The Right to Verifiability
Wikipedia was once celebrated because it was seen as the underdog to Big Media. As Wikipedia has become increasingly powerful as a strategic resource for the production of knowledge about the world, battles over representation of its statements have intensified. Wikipedia is strategic today, not only because of how people, places, events, and things are represented in its articles, but also because of the ways in which those articles have become fodder for search engines and digital assistants. From its early prioritization in search results, Wikipedia’s facts are now increasingly extracted without credit by artificial intelligence processes that consume its knowledge and present it as objective fact.
As one of most popular websites in the world, it is tempting in 2020 to see Wikipedia as a top dog in the world of facts, but the consumption of Wikipedia’s knowledge without credit introduces Wikipedia’s greatest existential threat to date.

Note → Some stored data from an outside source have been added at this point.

/-- The fields of an instruction's word; none for an event. -/
def encodeRaw : Instr → Option Raw
  | .nop c imm => some (mkRaw 0x00 c false (SF.join ⟨0, imm⟩))
  | .bra c t => some (mkRaw 0x01 c false (BF.join ⟨0, 0, t⟩))
  | .brx c r t => some (mkRaw 0x02 c false (BF.join ⟨encV r, 0, encTag t⟩))
  | .call c r t => some (mkRaw 0x03 c false (BF.join ⟨encV r, 0, t⟩))
  | .callx c r t => some (mkRaw 0x04 c false (BF.join ⟨encV r, 0, encTag t⟩))
  | .ret c r => some (mkRaw 0x05 c false (BF.join ⟨encV r, 0, 0⟩))
  | .retChecked c r t => some (mkRaw 0x05 c false (BF.join ⟨encV r, 1, encTag t⟩))
  | .jinitLive c j => some (mkRaw 0x06 c false (SF.join ⟨mk12 j.val, 0⟩))
  | .jinitSelf c j => some (mkRaw 0x06 c false (SF.join ⟨mk12 (j.val + 256), 0⟩))
  | .jinitClear c j => some (mkRaw 0x06 c false (SF.join ⟨mk12 (j.val + 512), 0⟩))
  | .jinitK c j k => some (mkRaw 0x06 c false (SF.join ⟨mk12 (j.val + 768), BitVec.ofNat 32 k.val⟩))
  | .join c j => some (mkRaw 0x07 c false (SF.join ⟨mk12 j.val, 0⟩))
  | .jleave c j => some (mkRaw 0x08 c false (SF.join ⟨mk12 j.val, 0⟩))
  | .jtest c k j p => some (mkRaw 0x09 c false (SF.join ⟨mk12 (j.val + 16 * p.val + 256 * k.code), 0⟩))
  | .exit c => some (mkRaw 0x0A c false (SF.join ⟨0, 0⟩))
  | .yield c n => some (mkRaw 0x0B c false (SF.join ⟨0, BitVec.ofNat 32 n.toNat⟩))
  | .iadd c o => some (mkRaw 0x10 c o.toRG.w o.toRG.join)
  | .isub c o => some (mkRaw 0x11 c o.toRG.w o.toRG.join)
  | .imul c o => some (mkRaw 0x12 c o.toRG.w o.toRG.join)
  | .imulh c o => some (mkRaw 0x13 c o.toRG.w o.toRG.join)
  | .imad c o => some (mkRaw 0x14 c o.toRG.w o.toRG.join)
  | .imadw c o => some (mkRaw 0x15 c o.toRG.w o.toRG.join)
  | .iabs c o => some (mkRaw 0x16 c o.toRG.w o.toRG.join)
  | .imin c o => some (mkRaw 0x17 c o.toRG.w o.toRG.join)
  | .imax c o => some (mkRaw 0x18 c o.toRG.w o.toRG.join)
  | .and c o => some (mkRaw 0x19 c o.toRG.w o.toRG.join)
  | .or c o => some (mkRaw 0x1A c o.toRG.w o.toRG.join)
  | .xor c o => some (mkRaw 0x1B c o.toRG.w o.toRG.join)
  | .shl c o => some (mkRaw 0x1C c o.toRG.w o.toRG.join)
  | .shr c o => some (mkRaw 0x1D c o.toRG.w o.toRG.join)
  | .sar c o => some (mkRaw 0x1E c o.toRG.w o.toRG.join)
  | .bfe c o => some (mkRaw 0x1F c o.toRG.w o.toRG.join)
  | .bfi c o => some (mkRaw 0x20 c o.toRG.w o.toRG.join)
  | .popc c o => some (mkRaw 0x21 c o.toRG.w o.toRG.join)
  | .clz c o => some (mkRaw 0x22 c o.toRG.w o.toRG.join)
  | .brev c o => some (mkRaw 0x23 c o.toRG.w o.toRG.join)
  | .icmp c o => some (mkRaw 0x24 c o.toRG.w o.toRG.join)
  | .sel c o => some (mkRaw 0x25 c o.toRG.w o.toRG.join)
  | .mov c o => some (mkRaw 0x26 c o.toRG.w o.toRG.join)
  | .movi c o => some (mkRaw 0x27 c o.toI32.w o.toI32.join)
  | .lea c o => some (mkRaw 0x28 c o.toRG.w o.toRG.join)
  | .plop c o => some (mkRaw 0x29 c o.toRG.w o.toRG.join)
  | .smovRead c o => some (mkRaw 0x2A c o.toRG.w o.toRG.join)
  | .smovWrite c o => some (mkRaw 0x2A c o.toRG.w o.toRG.join)
  | .kmovToK c o => some (mkRaw 0x2B c o.toRGTo.w o.toRGTo.join)
  | .kmovFromK c o => some (mkRaw 0x2B c o.toRGFrom.w o.toRGFrom.join)
  | .elect c o => some (mkRaw 0x2C c o.toRG.w o.toRG.join)
  | .iaddi c o => some (mkRaw 0x2D c o.toRI.w o.toRI.join)
  | .lopi c o => some (mkRaw 0x2E c o.toRI.w o.toRI.join)
  | .fadd c o => some (mkRaw 0x30 c o.toRG.w o.toRG.join)
  | .fsub c o => some (mkRaw 0x31 c o.toRG.w o.toRG.join)
  | .fmul c o => some (mkRaw 0x32 c o.toRG.w o.toRG.join)
  | .ffma c o => some (mkRaw 0x33 c o.toRG.w o.toRG.join)
  | .fmin c o => some (mkRaw 0x34 c o.toRG.w o.toRG.join)
  | .fmax c o => some (mkRaw 0x35 c o.toRG.w o.toRG.join)
  | .fcmp c o => some (mkRaw 0x36 c o.toRG.w o.toRG.join)
  | .frcp c o => some (mkRaw 0x37 c o.toRG.w o.toRG.join)
  | .fsqrt c o => some (mkRaw 0x38 c o.toRG.w o.toRG.join)
  | .frsq c o => some (mkRaw 0x39 c o.toRG.w o.toRG.join)
  | .fexp2 c o => some (mkRaw 0x3A c o.toRG.w o.toRG.join)
  | .flog2 c o => some (mkRaw 0x3B c o.toRG.w o.toRG.join)
  | .fsin c o => some (mkRaw 0x3C c o.toRG.w o.toRG.join)
  | .fcos c o => some (mkRaw 0x3D c o.toRG.w o.toRG.join)
  | .frnd c o => some (mkRaw 0x3E c o.toRG.w o.toRG.join)
  | .fscl c o => some (mkRaw 0x3F c o.toRG.w o.toRG.join)
  | .fcls c o => some (mkRaw 0x40 c o.toRG.w o.toRG.join)
  | .fcvt c o => some (mkRaw 0x41 c o.toRG.w o.toRG.join)
  | .f2i c o => some (mkRaw 0x42 c o.toF2i.w o.toF2i.join)
  | .i2f c o => some (mkRaw 0x43 c o.toI2f.w o.toI2f.join)
  | .fdot c o => some (mkRaw 0x44 c o.toRG.w o.toRG.join)
  | .bqntScale c o => some (mkRaw 0x45 c o.toRG.w o.toRG.join)
  | .bqntElement c o => some (mkRaw 0x45 c o.toRG.w o.toRG.join)
  | .bdq c o => some (mkRaw 0x46 c o.toRG.w o.toRG.join)
  | .shfl c o => some (mkRaw 0x60 c o.toRG.w o.toRG.join)
  | .vote c o => some (mkRaw 0x61 c o.toRG.w o.toRG.join)
  | .lred c o => some (mkRaw 0x62 c o.toRG.w o.toRG.join)
  | .lscan c o => some (mkRaw 0x63 c o.toRG.w o.toRG.join)
  | .matchLanes c o => some (mkRaw 0x64 c o.toRG.w o.toRG.join)
  | .ld c o => some (mkRaw 0x70 c o.toMF.sx o.toMF.join)
  | .st c o => some (mkRaw 0x71 c o.toMF.sx o.toMF.join)
  | .stt c o => some (mkRaw 0x72 c o.toMF.sx o.toMF.join)
  | .pref c o => some (mkRaw 0x73 c o.toMF.sx o.toMF.join)
  | .ipref c o => some (mkRaw 0x74 c false o.toBF.join)
  | .ipin c o => some (mkRaw 0x75 c false o.toBF.join)
  | .iunpin c o => some (mkRaw 0x76 c false o.toBF.join)
  | .fenceRel c s => some (mkRaw 0x77 c false (SF.join ⟨mk12 (4 * s.code), 0⟩))
  | .fenceAcq c s => some (mkRaw 0x77 c false (SF.join ⟨mk12 (1 + 4 * s.code), 0⟩))
  | .fenceAr c s => some (mkRaw 0x77 c false (SF.join ⟨mk12 (2 + 4 * s.code), 0⟩))
  | .cflushL1 c o => some (mkRaw 0x78 c false (encFlush false 0 o).join)
  | .cflushClean c o => some (mkRaw 0x78 c false (encFlush false 1 o).join)
  | .cflushInval c o => some (mkRaw 0x78 c false (encFlush false 2 o).join)
  | .cflushTlb c o => some (mkRaw 0x78 c true (encFlush true 0 o).join)
  | .cflushAsid c o => some (mkRaw 0x78 c true (encFlush true 1 o).join)
  | .cflushCtx c o => some (mkRaw 0x78 c true (encFlush true 2 o).join)
  | .feset c o => some (mkRaw 0x79 c o.toMF.sx o.toMF.join)
  | .feclr c o => some (mkRaw 0x7A c o.toMF.sx o.toMF.join)
  | .monitor c o => some (mkRaw 0x7B c o.toMF.sx o.toMF.join)
  | .waitm c => some (mkRaw 0x7C c false (SF.join ⟨0, 0⟩))
  | .atom c o => some (mkRaw 0x90 c o.toRG.w o.toRG.join)
  | .atomcas c o => some (mkRaw 0x91 c o.toRG.w o.toRG.join)
  | .red c o => some (mkRaw 0x92 c o.toRG.w o.toRG.join)
  | .xadd c o => some (mkRaw 0x93 c o.toRG.w o.toRG.join)
  | .xread c o => some (mkRaw 0x94 c o.toRG.w o.toRG.join)
  | .xclr c o => some (mkRaw 0x95 c (o.toRG 0).w (o.toRG 0).join)
  | .xclrLine c o => some (mkRaw 0x95 c (o.toRG 1).w (o.toRG 1).join)
  | .glaze c o => some (mkRaw 0x96 c o.toRG.w o.toRG.join)
  | .glzins c o => some (mkRaw 0x97 c o.toRG.w o.toRG.join)
  | .glzq c o => some (mkRaw 0x98 c o.toRG.w o.toRG.join)
  | .bari c o => some (mkRaw 0xA0 c o.toRG.w o.toRG.join)
  | .bara c o => some (mkRaw 0xA1 c o.toRG.w o.toRG.join)
  | .barw c o => some (mkRaw 0xA2 c o.toRG.w o.toRG.join)
  | .bart c o => some (mkRaw 0xA3 c o.toRG.w o.toRG.join)
  | .bartPoison c o => some (mkRaw 0xA3 c o.toRG.w o.toRG.join)
  | .barp c o => some (mkRaw 0xA4 c o.toRG.w o.toRG.join)
  | .qcfgSet c o => some (mkRaw 0xA5 c o.toRG.w o.toRG.join)
  | .qcfgGrant c o => some (mkRaw 0xA5 c o.toRG.w o.toRG.join)
  | .qcfgStat c o => some (mkRaw 0xA5 c o.toRG.w o.toRG.join)
  | .qcfgOff c q => some (mkRaw 0xA5 c false (encQcfgOff q).join)
  | .qpush c o => some (mkRaw 0xA6 c o.toPush.w o.toPush.join)
  | .qpop c o => some (mkRaw 0xA7 c o.toPop.w o.toPop.join)
  | .qtry c o => some (mkRaw 0xA8 c o.toRG.w o.toRG.join)
  | .sqadd c o => some (mkRaw 0xA9 c o.toRG.w o.toRG.join)
  | .sqwait c o => some (mkRaw 0xAA c o.toRG.w o.toRG.join)
  | .sqrd c o => some (mkRaw 0xAB c o.toRG.w o.toRG.join)
  | .cpl c o => some (mkRaw 0xB0 c o.toRG.w o.toRG.join)
  | .cpt c o => some (mkRaw 0xB1 c o.toRG.w o.toRG.join)
  | .cpm c o => some (mkRaw 0xB2 c o.toRG.w o.toRG.join)
  | .cpg c o => some (mkRaw 0xB3 c o.toRG.w o.toRG.join)
  | .cpclose c => some (mkRaw 0xB4 c false (encX 0).join)
  | .cpwait c n => some (mkRaw 0xB5 c false (encX n.val).join)
  | .chkw c o => some (mkRaw 0xB6 c o.toRG.w o.toRG.join)
  | .chkt c o => some (mkRaw 0xB7 c o.toRG.w o.toRG.join)
  | .tload c o => some (mkRaw 0xB8 c o.toRG.w o.toRG.join)
  | .tevict c n => some (mkRaw 0xB9 c false (encX n.val).join)
  | .sort c a => some (mkRaw 0xBA c false (encA a).join)
  | .mmx c a => some (mkRaw 0xC0 c false (encA a).join)
  | .mmzero c o => some (mkRaw 0xC1 c false (encMmzero o).join)
  | .mmld c o => some (mkRaw 0xC2 c o.toRG.w o.toRG.join)
  | .mmst c o => some (mkRaw 0xC3 c o.toRG.w o.toRG.join)
  | .mmrd c o => some (mkRaw 0xC4 c o.toRG.w o.toRG.join)
  | .mmwake c m => some (mkRaw 0xC5 c false (encX m.val).join)
  | .mmstat c o => some (mkRaw 0xC6 c o.toRG.w o.toRG.join)
  | .rast c a => some (mkRaw 0xD0 c false (encA a).join)
  | .attr c o => some (mkRaw 0xD1 c o.toRG.w o.toRG.join)
  | .oenter c => some (mkRaw 0xD2 c false (encX 0).join)
  | .oleave c => some (mkRaw 0xD3 c false (encX 0).join)
  | .flcfgSet c o => some (mkRaw 0xD4 c o.toRG.w o.toRG.join)
  | .flcfgGrow c n => some (mkRaw 0xD4 c false (encX (n.val + 4)).join)
  | .flcfgOff c n => some (mkRaw 0xD4 c false (encX (n.val + 8)).join)
  | .flins c o => some (mkRaw 0xD5 c o.toRG.w o.toRG.join)
  | .flres c o => some (mkRaw 0xD6 c (o.toRG 0).w (o.toRG 0).join)
  | .flresClr c o => some (mkRaw 0xD6 c (o.toRG 1).w (o.toRG 1).join)
  | .flrd c o => some (mkRaw 0xD7 c o.toRG.w o.toRG.join)
  | .splat c a => some (mkRaw 0xD8 c false (encA a).join)
  | .raybox c o => some (mkRaw 0xD9 c o.toRG.w o.toRG.join)
  | .raytri c o => some (mkRaw 0xDA c o.toRG.w o.toRG.join)
  | .launch c a => some (mkRaw 0xE0 c false (encA a).join)
  | .wgemit c o => some (mkRaw 0xE1 c o.toRG.w o.toRG.join)
  | .wgdone c o => some (mkRaw 0xE2 c o.toRG.w o.toRG.join)
  | .dqpush c o => some (mkRaw 0xE3 c o.toRG.w o.toRG.join)
  | .dqpop c o => some (mkRaw 0xE4 c o.toRG.w o.toRG.join)
  | .dqsteal c o => some (mkRaw 0xE5 c o.toRG.w o.toRG.join)
  | .quiesceArm c o => some (mkRaw 0xE6 c o.toRG.w o.toRG.join)
  | .quiesceRd c o => some (mkRaw 0xE6 c o.toRG.w o.toRG.join)
  | .trap c o => some (mkRaw 0xF0 c false (SF.join ⟨mk12 o.code.toNat, o.imm⟩))
  | .srd c o => some (mkRaw 0xF1 c o.toRG.w o.toRG.join)
  | .swr c o => some (mkRaw 0xF2 c o.toRG.w o.toRG.join)
  | .cont c t => some (mkRaw 0xF3 c false (BF.join ⟨0, 0, t⟩))
  | .contOff c => some (mkRaw 0xF3 c false (BF.join ⟨0, 1, 0⟩))
  | .resumeSvc c => some (mkRaw 0xF4 c false (encX 1).join)
  | .resume c o => some (mkRaw 0xF4 c o.toRG.w o.toRG.join)
  | .tretRec c => some (mkRaw 0xF5 c false (SF.join ⟨0, 0⟩))
  | .tretNext c => some (mkRaw 0xF5 c false (SF.join ⟨1, 0⟩))
  | .tretKill c => some (mkRaw 0xF5 c false (SF.join ⟨2, 0⟩))
  | .tretTerm c imm => some (mkRaw 0xF5 c false (SF.join ⟨3, imm⟩))
  | .coneset c o => some (mkRaw 0xF8 c o.toRG.w o.toRG.join)
  | .coneclr c n => some (mkRaw 0xF9 c false (SF.join ⟨mk12 n.val, 0⟩))
  | .coneclrRec c n => some (mkRaw 0xF9 c false (SF.join ⟨mk12 (n.val + 32), 0⟩))
  | .coneclrAll c rec => some (mkRaw 0xF9 c false (SF.join ⟨mk12 (16 + 32 * b2n rec), 0⟩))
  | .haltSelf c => some (mkRaw 0xFA c false (SF.join ⟨0, 0⟩))
  | .haltCrew c => some (mkRaw 0xFA c false (SF.join ⟨1, 0⟩))
  | .haltTeam c => some (mkRaw 0xFA c false (SF.join ⟨2, 0⟩))
  | .haltThr c s => some (mkRaw 0xFA c false (SF.join ⟨3, BitVec.ofNat 32 (encHaltSel s)⟩))
  | .haltRel c s => some (mkRaw 0xFA c false (SF.join ⟨4, BitVec.ofNat 32 (encRelSel s)⟩))
  | .inspr c o => some (mkRaw 0xFB c o.toRG.w o.toRG.join)
  | .inspw c o => some (mkRaw 0xFC c o.toRG.w o.toRG.join)
  | .step c o => some (mkRaw 0xFD c o.toRG.w o.toRG.join)
  | .tmark c o => some (mkRaw 0xFE c false (SF.join ⟨mk12 o.cls.toNat, o.imm⟩))
  | .ill imm => some ⟨0xFF, 0, 0, false, 0, false, ⟨imm.toNat, by have := imm.isLt; omega⟩⟩
  | _ => none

This is not just because of the ways in which third-party actors appropriate Wikipedia content and remove the links that might sustain the community in terms of contributions of donations and volunteer time. More important is that unsourced Wikipedia content threatens the principle of verifiability, one of the fundamental principles on which Wikipedia was built.
Verifiability sets up a series of rights and obligations by readers and editors of Wikipedia to knowledge whose political and social status is transparent. By removing direct links to the Wikipedia article where statements originate from, search engines and digital assistants are removing the clues that readers could use to (a) evaluate the veracity of claims and (b) take active steps to change that information through consensus if they feel that it is false. Without the source of factual statements being attributed to Wikipedia, users will see those facts as solid, incontrovertible truth, when in reality they may have been extracted during a process of consensus building or at the moment in which the article was vandalized.
Until now, platform companies have been asked to contribute to the Wikimedia Foundation’s annual fund-raising campaign to “give back” to what they are taking out of the commons.23 But contributions of cash will not solve what amounts to Wikipedia’s greatest existential threat to date. What is needed is a public campaign to reinstate the principle of verifiability in the content that is extracted from Wikipedia by platform companies. Users need to be able to understand (a) exactly where facts originate, (b) how stable or unstable those statements are, (c) how they might become involved in improving the quality of that information, and (d) the rules under which decisions about representation will be made.
Wikipedia was once recognized as the underdog not only because it was underresourced but also, more importantly, because it represented the just fight against more powerful media who sought to limit the possibilities of people around the world to build knowledge products together. Today, the fight is a new one, and Wikipedia must adapt in order to survive.
Sitting back and allowing platform companies to ingest Wikipedia’s knowledge and represent it as the incontrovertible truth rather than the messy and variable truths it actually depicts is an injustice. It is an injustice not only for Wikipedians but also for people around the world who use the resource—either directly on Wikimedia servers or indirectly via other platforms like search.